The Drug Enforcement Agency, 1984–2022

Another little anecdote: In 1984, the Drug Enforcement Agency (DEA) began moving to criminalize MDMA. The nonprofit I started before MAPS organized to challenge those efforts.

We managed to get a few local hearings on the books. The person the DEA sent to attend said hearings was a man named Frank Sapienza. He acknowledged we totally took them by surprise.

All they knew about Ecstasy was its reputation as a party drug — not its long-standing use as a therapeutic drug or that therapists would step up to defend it.

In the end, the DEA still criminalized both recreational and therapeutic usage in 1985. We won our hearing in 1986, but they continued ignoring the recommendations.

Fast forward to a few months ago, a New York Times reporter was writing a book about MDMA and wondering if she could interview any DEA folks from the ’80s who’d criminalized it.

I look up Frank to see if he’s still around — and not only is he alive, he’s consulting pharma companies on drug schedules. So I reached out on LinkedIn after not speaking for 35 years.

“Hey, would you help MAPS turn MDMA into a medicine and figure out scheduling?” To my surprise, he responded the next day to say he was open to working with us.

How does MAPS’ policy work enter the equation?

In the grand scheme of things, we are nearing the end of 50 years of structural backlash against the psychedelic ’60s, which wiped out nearly all psychedelics research for decades.

Today, hope outweighs fear around psychedelics, both in medicine and drug policy reform. Folks are disillusioned about the purpose and efficacy of the war on drugs, mass incarceration, etc.

So much research was suppressed so they could push those fearful narratives, but a lot of people now consider it all to have been a mistake.
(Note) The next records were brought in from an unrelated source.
/-! ### Rows: suspicion and quorum -/

/-- PARTNER_SUSPECT: ACCUSE at once and every 10 µs (R414). -/
def execPartnerSuspect (m : BitVec 16) (s : State) : Host.Outcome State Fault Refusal :=
  let last := mapGet 0 s.flt.ump.suspects m.toNat
  if s.memberState = 2 ∧ s.suspects m.toNat ∧ (last = 0 ∨ last - 1 + 10 * tickUs ≤ s.time) then
    .next ((s.sendAccuse m.toNat false).modUmp (fun u => { u with suspects := mapSet 0 u.suspects m.toNat (s.time + 1) }))
  else .next s

/-- A module is in play as the umpire holds it. -/
def State.inPlay (s : State) (m : Nat) : Bool := mapGet 0 s.flt.ump.joined m != 0 && !s.flt.out.contains m

/-- An accuser counts: it is in play; the backup, which sees no JOIN, counts every module that is not out. -/
def State.accuserOk (s : State) (m : Nat) : Bool := if s.isUmpire then s.inPlay m else !s.flt.out.contains m

/-- Distinct modules in play that have accused x within the last 25 µs without clearing (R415). -/
def State.accusers (s : State) (x : Nat) : List Nat :=
  (s.flt.ump.accused.filter (fun a => a.2.1 == x && decide (s.time ≤ a.2.2 + 25 * tickUs) && s.accuserOk a.1)).foldl (fun l a => setIns a.1 l) []

/-- The quorum of R415. -/
def State.quorum (s : State) (x : Nat) : Nat := max 3 (((mapGet (0, 0) s.flt.ump.rosters x).1 - 1) / 2 + 1)

/-- The umpire declares a module out, or the backup the umpire, once the accusers reach the quorum (R415). -/
def State.judge (s : State) (x : Nat) : State :=
  let mine := (s.isUmpire && x != s.moduleId) || (s.isBackup && x == s.umpireNow)
  if !mine || s.flt.out.contains x || decide ((s.accusers x).length < s.quorum x) then s
  else if s.isUmpire then s.declare true 1 x else s.declare true 1 x s.epoch

/-- ACCUSE_RECEIVE. -/
def execAccuseReceive (frame : BitVec 256) (s : State) : Host.Outcome State Fault Refusal :=
  match s.takeSteward 0x10 frame with
  | none => .next s
  | some s1 =>
    let x := bits frame 127 112
    let mine := (s1.isUmpire && x != s1.moduleId) || (s1.isBackup && x == s1.umpireNow)
    if !mine || s1.flt.out.contains x then .next s1
    else
      let rest := s1.flt.ump.accused.filter (fun a => !(a.1 == fSrc frame && a.2.1 == x))
      let now := if bit frame 111 then rest else rest ++ [(fSrc frame, x, s1.time)]
      .next ((s1.modUmp (fun u => { u with accused := now })).judge x)

/-- ROSTER_SEND (R413). -/
def execRosterSend (s : State) : Host.Outcome State Fault Refusal :=
  let u := s.flt.ump
  if s.memberState = 2 ∧ (u.rosterDue ∨ u.rosterLast ≠ (s.activePartners.length, s.obj 0x8000 6) ∨ u.rosterAt + tickMs ≤ s.time) then
    .next s.sendRoster
  else .next s

/-- ROSTER_RECEIVE. A lower count A may bring the quorum down to the accusations that stand (R415). -/
def execRosterReceive (frame : BitVec 256) (s : State) : Host.Outcome State Fault Refusal :=
  match s.takeSteward 0x11 frame with
  | none => .next s
  | some s1 =>
    .next (if s1.isUmpire || s1.isBackup then
      (s1.modUmp (fun u => { u with rosters := mapSet (0, 0) u.rosters (fSrc frame) (bits frame 127 120 + 1, bits frame 119 104) })).judge
        (fSrc frame)
    else s1)

/-! ### Rows: records, views, beacons -/

/-- A record taken in on a port (R416, R417). A fenced module sends none on. -/
def State.recordIn (s : State) (p : Nat) (f : BitVec 256) : State :=
  if !s.digestOk (recDigest f) then s.digestBad (recDigest f)
  else match s.adopt f with
  | some s1 => State.adoptEarly 64 (if s.fenced then s1 else s1.flood f p)
  | none =>
    if laterEpoch (recEpoch f) ((s.epoch + 1) % 2 ^ 32) && !s.flt.ump.early.contains f then
      (s.modUmp (fun u => { u with early := u.early ++ [f] })).sendEpochReq p (s.epoch + 1)
    else s

/-- RECORD_RECEIVE. -/
def execRecordReceive (port : Fin 128) (frame : BitVec 256) (s : State) : Host.Outcome State Fault Refusal :=
  .next (if fKind frame = 0x12 ∧ s.linkUp port then s.recordIn port frame else s)

/-- A VIEW frame of a chunk (Table 4). -/
def State.viewFrame (s : State) (c : Nat) : BitVec 256 :=
  BitVec.ofNat 256 (field 248 0x18 + field 216 s.epoch + field 207 c
    + s.flt.out.foldl (fun n m => if m / 200 = c then n + 2 ^ (m % 200) else n) 0)

/-- The answer to an EPOCH_REQ: the records kept from the first epoch wanted up, or the 328 VIEW frames where that is 0 or older than
every record kept (R416). -/
def State.answerEpoch (s : State) (p first : Nat) : State :=
  let known := s.flt.ump.records.reverse.filter (fun f => !laterEpoch first (recEpoch f))
  if first ≠ 0 ∧ laterEpoch first s.epoch then s
  else if first ≠ 0 ∧ s.flt.ump.records.any (fun f => !laterEpoch (recEpoch f) first) then known.foldl (fun s f => s.sendFrame p f) s
  else (List.range 328).foldl (fun s c => s.sendFrame p (s.viewFrame c)) s

/-- EPOCH_REQ_RECEIVE. A fenced module sends no records. -/
def execEpochReqReceive (port : Fin 128) (frame : BitVec 256) (s : State) : Host.Outcome State Fault Refusal :=
  .next (if fKind frame = 0x17 ∧ s.linkUp port ∧ ¬ s.fenced then s.answerEpoch port (bits frame 247 216) else s)

/-- The out set that 328 chunks spell. -/
def chunksOut (m : SMap (Option (BitVec 200))) : List Nat :=
  (List.range 328).flatMap (fun c => match mapGet none m c with
    | some w => ((List.range 200).filter (fun i => bit w i)).map (fun i => 200 * c + i)
    | none => [])

/-- A view taken whole (R416, R422). A module in play that it holds as out is fenced; which cause its record had is not told. -/
def State.takeView (s : State) (e : Nat) (m : SMap (Option (BitVec 200))) : State :=
  let s1 := (s.setView e (chunksOut m)).modUmp (fun u =>
    let early := u.early.filter (fun f => laterEpoch (recEpoch f) e)
    { u with records := [], chunks := [], viewHeld := true, early := early, rosterDue := true })
  if s.memberState = 2 ∧ s1.flt.out.contains s1.moduleId then s1.fence (1 + Config.viewCause % 5) else State.adoptEarly 64 s1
I mean, cannabis has been legalized in Canada and various U.S. states. None of these systems are falling apart. In fact, they’re reaping the tax gains.

So, at MAPS, we believe this momentum has been building for half a century. Perhaps mainstream society is ready for a reintroduction to psychedelics.
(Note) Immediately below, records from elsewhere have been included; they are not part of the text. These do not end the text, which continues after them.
-- ==== Sys2Proof/Machine/Dict.lean ====
section
/-! DEFINITION. Reads and writes of dictionary objects by their number: the values that the module computes at a read, the value rules
of the Meaning columns, and the effects of accepted writes (R479 to R482, R534). -/

namespace Sys2Proof.Machine

/-! ### Rows -/

/-- The rows of an index. -/
def idxRows (idx : Nat) : List ObjRow := objTable.filter (fun r => r.idx == idx)

/-- The object at a subindex. Subindex 0 of an array reads its entry count though its table may not list it (R480). -/
def objAt (idx sub : Nat) : Option ObjRow :=
  match objRow idx sub with
  | some r => some r
  | none =>
    let rs := idxRows idx
    if sub = 0 ∧ rs ≠ [] then
      some { idx := idx, lo := 0, hi := 0, ty := .u 1, acc := .ro, role := .observer, dflt := rs.foldl (fun m r => max m r.hi) 0, saved := .n }
    else none

/-- A value's default; the entry count of an array at its subindex 0. -/
def objDefaultAt (idx sub : Nat) : Nat :=
  match objRow idx sub, objAt idx sub with
  | none, some r => r.dflt
  | _, _ => objDefault idx sub

/-! ### Values that the module computes -/

/-- A controller's code in SYS.HOLDER. -/
def ctrlCode : Option Ctrl → Nat
  | some .a => 0 | some .b => 1 | none => 0xFF

/-- Session k + 1, where it is open. -/
def State.session (s : State) (k : Nat) : Option Session := mapGet none s.sys.sessions k

/-- A transport as R503 and R516 number it. -/
def transportCode : Transport → Nat
  | .service => 0 | .mailbox => 1

/-- SEC.SESSION of a session: its role, transport, method and slot. -/
def sessionWord (x : Session) : Nat :=
  field 24 x.role + field 16 (transportCode x.transport) + (if x.method = 3 then Config.localSession.toNat else field 8 x.method + x.slot)

/-- The firmware slot that a controller runs, 0xF for none (BOOT.RUNNING_SLOT). -/
def CtrlSt.runs (c : CtrlSt) : Nat := if c.st = 2 ∨ c.st = 3 ∨ c.st = 4 then c.slot else 0xF

/-- GT.ERROR_BOUND: 1 + 0.5 h ns, growing in holdover by 0.1 ppm of the time since the last stamp (R231, Table 4 of ch.08). -/
def State.gtBound (s : State) : Nat :=
  let b := 256 + 128 * s.gt.hops.toNat
  if s.gt.st = 1 then b else if s.gt.st = 2 then min 0xFFFFFFFF (b + ceilDiv (s.time - s.gt.lastStamp) 10000000) else 0xFFFFFFFF

/-- GT.LINK_DELAY of a port: on the carrier in use, 0 until CAL. -/
def State.linkDelay (s : State) (p : Nat) : Nat :=
  let g := s.gtPort p
  if g.cal then unsigned 32 (if (s.port p).onL0 then g.delay0 else g.delayS) else 0

/-- LANE.EDGE_STATE of an edge. -/
def State.edgeState (s : State) (e : Nat) : Nat :=
  let bs := (List.range (bundlesOf e)).map (s.bundle e)
  let n (p : BundleSt → Bool) : Nat := (bs.filter p).length
  let works (b : BundleSt) : Bool := decide (1 ≤ b.width) && decide (b.width ≤ 3)
  field 25 (n (fun b => b.width == 1)) + field 20 (n (fun b => b.width == 2 || b.width == 3)) + field 15 (n (fun b => b.width == 4))
    + field 10 (n (fun b => works b && b.role == 3)) + field 5 (n (fun b => works b && b.role == 2)) + n (fun b => works b && b.role == 1)

/-- LANE.BUNDLES_DISABLED. -/
def State.bundlesDisabled (s : State) : Nat :=
  (List.range 53).foldl (fun n e => n + countIf (List.range (bundlesOf e)) (fun b => (s.bundle e b).width == 4)) 0
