-- ==== Sys2Proof/Machine/Mihimel.lean ====
section
/-! DEFINITION. Mihimel (R486 to R494): frames, transports, sessions and their counters, reads, writes and segments, LIST; the opening of
sessions (R501 to R508), quotes (R514), firmware recovery (R511), and the replies that follow a store or a handover (R478, R483). -/

namespace Sys2Proof.Machine

/-! ### Frames (Table 4 of ch.18) -/

/-- The bytes of a frame: header and payload, with its CRC-32C over bytes 4 and up (R487). -/
def frameBytes (ty : Nat) (r : MReq) (reply more : Bool) (st : Nat) (payload : List Byte) : List Byte :=
  let body := toBytes 4 r.offset.toNat ++ toBytes 1 st ++ toBytes 1 r.sub.toNat ++ toBytes 2 r.index.toNat ++ toBytes 2 payload.length
    ++ toBytes 4 r.counter.toNat ++ toBytes 1 (128 * reply.toNat + 64 * more.toNat) ++ toBytes 1 r.session.toNat ++ toBytes 1 ty
    ++ toBytes 1 1 ++ toBytes 2 0x4D48 ++ payload
  toBytes 4 (crc32c body) ++ body

/-- A request read from a frame: its TYPE, its REPLY bit and its fields; none where the frame is discarded (R488). A frame in the
mailbox fills the buffer from its start as far as LENGTH says. -/
def parseFrame (t : Transport) (bs0 : List Byte) : Option (Nat × Bool × MReq) :=
  let len := ofBytes ((bs0.drop 12).take 2)
  let bs := match t with | .service => bs0 | .mailbox => bs0.take (24 + len)
  let flags := ofBytes ((bs.drop 18).take 1)
  let ok := decide (24 ≤ bs.length) && bs.length == 24 + len && crc32c (bs.drop 4) == ofBytes (bs.take 4)
    && ofBytes ((bs.drop 22).take 2) == 0x4D48 && ofBytes ((bs.drop 21).take 1) == 1
  if ok then some (ofBytes ((bs.drop 20).take 1), flags.testBit 7,
    { transport := t, session := BitVec.ofNat 8 (ofBytes ((bs.drop 19).take 1)), counter := BitVec.ofNat 32 (ofBytes ((bs.drop 14).take 4)),
      index := BitVec.ofNat 16 (ofBytes ((bs.drop 10).take 2)), sub := BitVec.ofNat 8 (ofBytes ((bs.drop 9).take 1)),
      offset := BitVec.ofNat 32 (ofBytes ((bs.drop 4).take 4)), more := flags.testBit 6, payload := bs.drop 24 })
  else none

/-- Payload lengths that a TYPE takes in a request; reserved types take none (Tables 4 of ch.19 and 6 of ch.18). -/
def payloadOk (ty n : Nat) : Bool :=
  match ty with
  | 0x01 => n == 2
  | 0x02 => n == 65
  | 0x03 => decide (2 ≤ n) && decide (n ≤ 65)
  | 0x04 | 0x05 | 0x10 | 0x12 | 0x14 | 0x15 => n == 0
  | 0x06 => n == 32
  | 0x11 | 0x13 => decide (n ≤ 1024)
  | _ => false

/-- A reply leaves on its transport. In the mailbox it fills the reply buffer and raises vector 1 (R491, Table 6 of ch.20). -/
def State.mhSend (s : State) (t : Transport) (bs : List Byte) : State :=
  match t with
  | .service => s.emit (.mihimel t bs)
  | .mailbox =>
    let buf : SMap Byte := memPut [] 0 bs
    (({ s with host := { s.host with rep := buf, mbLen := bs.length, mbReady := true, mbBusy := false } } : State).emit (.mihimel t bs)).raiseVec 1

/-- A frame discarded and counted (R488, R491). -/
def State.discardFrame (s : State) : State := s.bump 0x1030 5

/-- A refusal that leaves the session as it is. -/
def State.refuse (s : State) (ty : Nat) (r : MReq) (st : Nat) : State := s.mhSend r.transport (frameBytes ty r true r.more st [])

/-! ### Sessions (R489, R490, R508) -/

/-- A session replaced. -/
def State.setSession (s : State) (k : Nat) (x : Session) : State :=
  { s with sys := { s.sys with sessions := mapSet none s.sys.sessions k (some x) } }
With that, we hopefully can go all the way to turn it into a standardized medicine and eventually decriminalize and legalize usage.

Why are more people seeking out alternative treatments?
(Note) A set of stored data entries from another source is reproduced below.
-- ==== Sys2Proof/Machine/HostIf.lean ====
section
/-! DEFINITION. The host interface (ch.20): the link and its resets (R517, R527, R538), BAR0 (R520, R521), the windows of BAR2 (R522, R523),
interrupts (R525), reads of host memory (R526). -/

namespace Sys2Proof.Machine

/-! ### What the host reads -/

/-- The endpoint serves: step 0 of start-up has ended (R533). -/
def State.endpoint (s : State) : Bool := !s.boot.off && decide (1 ≤ s.bootStep)

/-- HOST_STATUS (Table 4 of ch.20). -/
def State.hostStatus (s : State) : Nat :=
  field 31 s.readyPin.toNat + field 30 s.sys.ball.isSome.toNat + field 29 s.fenced.toNat + field 24 (s.bootStep % 32)
    + (List.range 16).foldl (fun n d => n + (if s.dieRuns d then 2 ^ d else 0)) 0

/-- MB_STATUS (Table 4 of ch.20). -/
def State.mbStatus (s : State) : Nat :=
  field 31 s.host.mbBusy.toNat + field 30 s.host.mbReady.toNat + field 29 s.host.mbUnheld.toNat
    + (if s.host.mbReady then s.host.mbLen % 2048 else 0)

/-- HOST_Wn (Table 5): ENABLE 1, DIE 0 and LOCAL_HI n until it is written. -/
def State.window (s : State) (w : Nat) : BitVec 64 := (mapGet none s.host.win w).getD (BitVec.ofNat 64 (field 34 w + 1))

/-- Vectors of 64 pending bits. -/
def pendWord (pend : List Nat) (i : Nat) : Nat := (List.range 64).foldl (fun n k => n + (if pend.contains (64 * i + k) then 2 ^ k else 0)) 0

/-- The 8-byte word of BAR0 at an aligned offset (Table 3); offsets not listed read as zero. Core pages are read by CORE_PAGE_ACCESS. -/
def State.bar0Word (s : State) (o : Nat) : Nat :=
  if o = 0x00 then s.hostStatus + field 32 s.host.event.toNat
  else if o = 0x08 then s.host.eventEn.toNat
  else if o = 0x10 then field 32 s.mbStatus
  else if 0x20 ≤ o ∧ o < 0x40 then (s.window ((o - 0x20) / 8)).toNat
  else if 0x1000 ≤ o ∧ o < 0x1418 then ofBytes ((List.range 8).map (fun i => mapGet 0 s.host.req (o - 0x1000 + i)))
  else if 0x1800 ≤ o ∧ o < 0x1C18 then ofBytes ((List.range 8).map (fun i => mapGet 0 s.host.rep (o - 0x1800 + i)))
  else if 0x8000 ≤ o ∧ o < 0x9000 then
    let v := (o - 0x8000) / 16
    if o % 16 = 0 then (mapGet 0 s.host.table (2 * v)).toNat
    else (mapGet 0 s.host.table (2 * v + 1)).toNat + field 32 (!s.host.unmasked.contains v).toNat
  else if 0x9000 ≤ o ∧ o < 0x9020 then pendWord s.host.pend ((o - 0x9000) / 8)
  else if 0x400000 ≤ o ∧ o < 0x800000 then bits (s.route ((o - 0x400000) / 64)) (o % 64 * 8 + 63) (o % 64 * 8)
  else 0

/-! ### The link (R517, R527, R538) -/

/-- An event of site 0x1A. -/
def hostEvt (sev cause detail : Nat) : Event := mkEvent 0x1A sev 24 0xFF cause detail

/-- What a Function Level Reset and the loss of the link do (R527): HOST_EVENT_EN, the windows, the MSI-X table and, as the PCI Express
Base Specification has it, Bus Master Enable (notes/assumptions/58.md) take their reset values, mailbox sessions close, a mailbox request in progress ends, and moves that wait on the host complete with HOST. -/
def State.hostReset (s : State) : State :=
  let drop (w : Option (Nat × MReq)) : Option (Nat × MReq) := w.filter (fun q => q.2.transport != .mailbox)
  let s1 : State := { s with
    host := { s.host with eventEn := 0, win := [], table := [], unmasked := [], pend := [], mbBusy := false, busMaster := false }
    sys := { s.sys with waitStore := drop s.sys.waitStore, waitHand := drop s.sys.waitHand } }
  let s2 := s1.endSessions (fun x => x.transport == .mailbox)
  s2.host.reads.foldl (fun s h => s.hostReadEnd h none) s2

/-- The link goes down. -/
def State.linkGone (s : State) : State :=
  if !s.host.up then s
  else
    let s1 : State := { s with host := { s.host with up := false, speed := 0, width := 0 } }
    ((s1.bump 0xA000 5).raise (hostEvt sevAdvisory 1 0)).hostReset

/-- HOST_LINK_TRAIN: the greatest speed that the partner and HOST.MAX_SPEED allow, at a width of Table 1; a link that retrains lower is
logged. -/
def execHostLinkTrain (speed : Fin 7) (width : Fin 17) (s : State) : Host.Outcome State Fault Refusal :=
  let v := min speed.val (s.obj 0xA000 2)
  let ok := s.endpoint && !s.host.perst && decide (4 ≤ v) && ([1, 2, 4, 8, 16] : List Nat).contains width.val
  .next (if !ok then s
    else
      let s1 : State := { s with host := { s.host with up := true, speed := v, width := width.val } }
      if s.host.up ∧ (v < s.host.speed ∨ width.val < s.host.width) then s1.raise (hostEvt sevAdvisory 0 (256 * v + width.val)) else s1)

/-- HOST_LINK_DOWN. -/
def execHostLinkDown (s : State) : Host.Outcome State Fault Refusal := .next s.linkGone

/-- FUNCTION_LEVEL_RESET. -/
def execFunctionLevelReset (s : State) : Host.Outcome State Fault Refusal := .next (if s.endpoint then s.hostReset else s)

/-- PERST: asserted, the link goes down with the effects of R527; nothing else of the module changes. Released, configuration space
answers 100 ms later (R533). -/
def execPerst (low : Bool) (s : State) : Host.Outcome State Fault Refusal :=
  let s1 : State := { s with host := { s.host with perst := low } }
  .next (if low then s1.linkGone.hostReset else { s1 with host := { s1.host with configAt := s.time + 100 * tickMs } })

/-! ### Configuration space (R518, R519, R533) -/

/-- Configuration space answers: 100 ms after the later of PERST_N released and the end of step 0 (R533). -/
def State.configServes (s : State) : Bool := s.endpoint && !s.host.perst && decide (s.host.configAt ≤ s.time)

/-- A 4-byte word of the configuration header at an aligned offset, where the function answers: the identity of Table 2 of ch.20, Bus
Master Enable in the command register, two 64-bit BARs whose kinds stand in their low bits (R518). The bases that the host gives
the BARs are not held: BAR accesses name their offsets (notes/assumptions/58.md). -/
def State.configWord (s : State) (o : Nat) : Option Nat :=
  if !s.configServes then none
  else some (if o = 0x00 then 0xC0161F7C
    else if o = 0x04 then field 2 s.host.busMaster.toNat
    else if o = 0x08 then 0x120000A1
    else if o = 0x10 then 0x4
    else if o = 0x18 then 0xC
    else if o = 0x2C then 0x00011F7C
    else 0)

/-- A write of the command register of configuration space: its bit 2 is Bus Master Enable. -/
def State.configWrite (s : State) (o : Nat) (bs : List Byte) : State :=
  if s.configServes ∧ o = 0x04 ∧ bs ≠ [] then { s with host := { s.host with busMaster := (ofBytes (bs.take 1)).testBit 2 } } else s

/-! ### Core pages and windows (R521 to R523) -/

/-- Bytes that an access touches. -/
def accLen : Access → Nat
  | .read n => n
  | .write bs => bs.length

/-- CORE_PAGE_ACCESS: the first 4 KiB of the core's control window; a read of TQ_POP pops. A request of PCI Express never crosses 4 KiB. -/
def execCorePageAccess (die : Fin 16) (core : Fin 32) (off : Fin 0x1000) (acc : Access) (s : State) : Host.Outcome State Fault Refusal :=
  .next (if s.endpoint ∧ off.val + accLen acc ≤ 0x1000 then s.access die (ctlAddr core off) .host acc else s)

/-- How a status of an access through BAR2 completes at PCIe (R523). -/
inductive PcieEnd where
  | success | successEp | completerAbort
deriving DecidableEq, Repr

/-- Read data that is uncorrectable carries EP; a reserved range and ACC_BUSY abort. -/
def pcieEnd (st : BitVec 8) : PcieEnd :=
  if st = 0 then .success else if st = 0x49 then .successEp else .completerAbort

/-- BAR2_ACCESS: a window that is disabled answers Unsupported Request; the window places the offset in the local space of its die, and
registers are read without side effects. -/
def execBar2Access (off : Fin 0x1000000000) (acc : Access) (s : State) : Host.Outcome State Fault Refusal :=
  let w := s.window (off.val / 2 ^ 34)
  .next (if !s.endpoint then s
    else if bit w 0 then s.access (bits w 47 44) (bits w 43 34 * 2 ^ 34 + off.val % 2 ^ 34) .host acc true
    else match acc with
      | .read _ => s.emit .unsupported
      | .write _ => s)

/-- A write of HOST_Wn: the reserved bits stay 0. -/
def State.windowWrite (s : State) (w : Nat) (v : BitVec 64) : State :=
  let x := BitVec.ofNat 64 (field 34 (bits v 47 34) + bits v 0 0)
  if s.endpoint then
    { s with host := { s.host with win := mapSet none s.host.win w (if x = BitVec.ofNat 64 (field 34 w + 1) then none else some x) } }
  else s

/-- HOST_WINDOW_WRITE. -/
def execHostWindowWrite (w : Fin 4) (v : BitVec 64) (s : State) : Host.Outcome State Fault Refusal := .next (s.windowWrite w v)

/-- A write of HOST_EVENT clears the bits written as 1. -/
def State.eventClear (s : State) (v : BitVec 32) : State :=
  if s.endpoint then { s with host := { s.host with event := s.host.event &&& ~~~v } } else s

/-- HOST_EVENT_W1C. -/
def execHostEventW1c (v : BitVec 32) (s : State) : Host.Outcome State Fault Refusal := .next (s.eventClear v)

/-! ### Interrupts (R525) -/

/-- A vector unmasked: one message where its events have come while it was masked. -/
def State.unmaskVec (s : State) (v : Nat) : State :=
  let s1 : State := { s with host := { s.host with unmasked := setIns v s.host.unmasked, pend := s.host.pend.filter (· != v) } }
  if s.host.pend.contains v then s1.emit (.msix v) else s1

/-- MSIX_UNMASK. -/
def execMsixUnmask (vec : Fin 256) (s : State) : Host.Outcome State Fault Refusal := .next (if s.endpoint then s.unmaskVec vec else s)

/-- A write of 4 bytes of the MSI-X table: address, data, or vector control with its mask bit. -/
def State.msixWrite (s : State) (o v : Nat) : State :=
  let vec := o / 16
  let put (k : Nat) (hi lo : Nat) : State :=
    { s with host := { s.host with table := mapSet 0 s.host.table k (putBits (mapGet 0 s.host.table k) hi lo v) } }
  match o % 16 with
  | 0 => put (2 * vec) 31 0
  | 4 => put (2 * vec) 63 32
  | 8 => put (2 * vec + 1) 31 0
  | 12 => if v % 2 = 1 then { s with host := { s.host with unmasked := s.host.unmasked.filter (· != vec) } } else s.unmaskVec vec
  | _ => s

/-! ### Writes of BAR0 -/

/-- A write of 4 bytes of a host control register (Table 4 of ch.20). -/
def State.hostRegWrite (s : State) (o v : Nat) : State :=
  let w := (o - 0x20) / 8
  if o = 0x04 then s.eventClear (BitVec.ofNat 32 v)
  else if o = 0x08 then { s with host := { s.host with eventEn := putBits (BitVec.ofNat 32 v) 31 5 0 } }
  else if o = 0x10 then s.doorbell v
  else if 0x20 ≤ o ∧ o < 0x40 then s.windowWrite w (if o % 8 = 0 then putBits (s.window w) 31 0 v else putBits (s.window w) 63 32 v)
  else s

/-- A write of BAR0, in pieces of 4 aligned bytes but for the request buffer (Table 3 of ch.20). A write of 64 aligned bytes of the route
window writes an entry (R309); core pages are written by CORE_PAGE_ACCESS. -/
def State.bar0Write : Nat → State → Nat → List Byte → State
  | 0, s, _, _ => s
  | fuel + 1, s, o, bs =>
    if bs = [] then s
    else if 0x1000 ≤ o ∧ o < 0x1418 then
      State.bar0Write fuel { s with host := { s.host with req := mapSet 0 s.host.req (o - 0x1000) (bs.head?.getD 0) } } (o + 1) (bs.drop 1)
    else if 0x400000 ≤ o ∧ o < 0x800000 ∧ o % 64 = 0 ∧ bs.length = 64 then
      (if s.serving then s.writeRoute ((o - 0x400000) / 64) (BitVec.ofNat 512 (ofBytes bs)) else s)
    else if o % 4 ≠ 0 ∨ bs.length < 4 then State.bar0Write fuel s (o + 1) (bs.drop 1)
    else
      let v := ofBytes (bs.take 4)
      let s1 := if o < 0x100 then s.hostRegWrite o v else if 0x8000 ≤ o ∧ o < 0x9000 then s.msixWrite (o - 0x8000) v else s
      State.bar0Write fuel s1 (o + 4) (bs.drop 4)

/-- REGISTER_WRITE (R136): registers of the local space by their address, BAR0, and configuration space. -/
def execRegisterWrite (target : RegAddr) (agent : Agent) (data : List Byte) (s : State) : Host.Outcome State Fault Refusal :=
  .next (match regAddrLocal target, target with
    | some (d, a), _ => s.access d a agent (.write data)
    | none, .bar0 off => if s.endpoint then State.bar0Write data.length s off data else s
    | none, .config off => s.configWrite off data
    | none, _ => s)

/-! ### Reads of host memory (R526) -/

/-- The read outstanding under a tag. -/
def State.hostRead (s : State) (tag : Nat) : Option HostRead := s.host.reads.find? (fun h => h.tag == tag)

/-- HOST_COMPLETION: the data asked for, or UR, CA or EP, which fail the move with HOST. -/
def execHostCompletion (tag : Nat) (cpl : Cpl) (s : State) : Host.Outcome State Fault Refusal :=
  .next (match s.hostRead tag, cpl with
    | some h, .data bs => if bs.length = h.piece.len then s.hostReadEnd h (some bs) else s
    | some h, _ => s.hostReadEnd h none
    | none, _ => s)

/-- HOST_CPL_TIMEOUT. -/
def execHostCplTimeout (tag : Nat) (s : State) : Host.Outcome State Fault Refusal :=
  .next (match s.hostRead tag with
    | some h => if h.sent + s.obj 0xA800 1 * tickMs ≤ s.time then s.hostReadEnd h none else s
    | none => s)

end Sys2Proof.Machine
end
One pertinent logistical factor is that many standard drugs for treating depression, anxiety, etc. have exceeded their patent life and gone generic.

As such, the pharma industry has far less of a financial motivation to block anything we’re doing in the way of alternative treatment options.

Aside from this, the last two years of a global pandemic have made it apparent that there’s more mental suffering, illness, and crisis than ever before, all over the world. We see:

  • Pandemic- and death-induced mental and emotional suffering
  • Severe anxieties around global warming and the environmental crisis
  • An addiction crisis, with 100,000+ deaths due to opioid overdoses in 2021

As you factor in political crises in the U.S. plus international crises like the invasion of Ukraine, individuals and policymakers realize there is dire need for new approaches to mental health.

Otherwise, people in crisis simply shut down and cope by getting taken in by authoritarian leadership promising solutions or climate change deniers saying everything’s okay.

All in all, these factors have led to an openness to new solutions, like exploring psychedelic treatments. I also think it’s important to remember this solution didn’t begin in the ’60s.

Psychedelics and related alternative treatments have been around for thousands of years across the globe. They are part of a shared human history.

Instead of rejecting it the way we have for 50 years, we’re finally opening back up to it.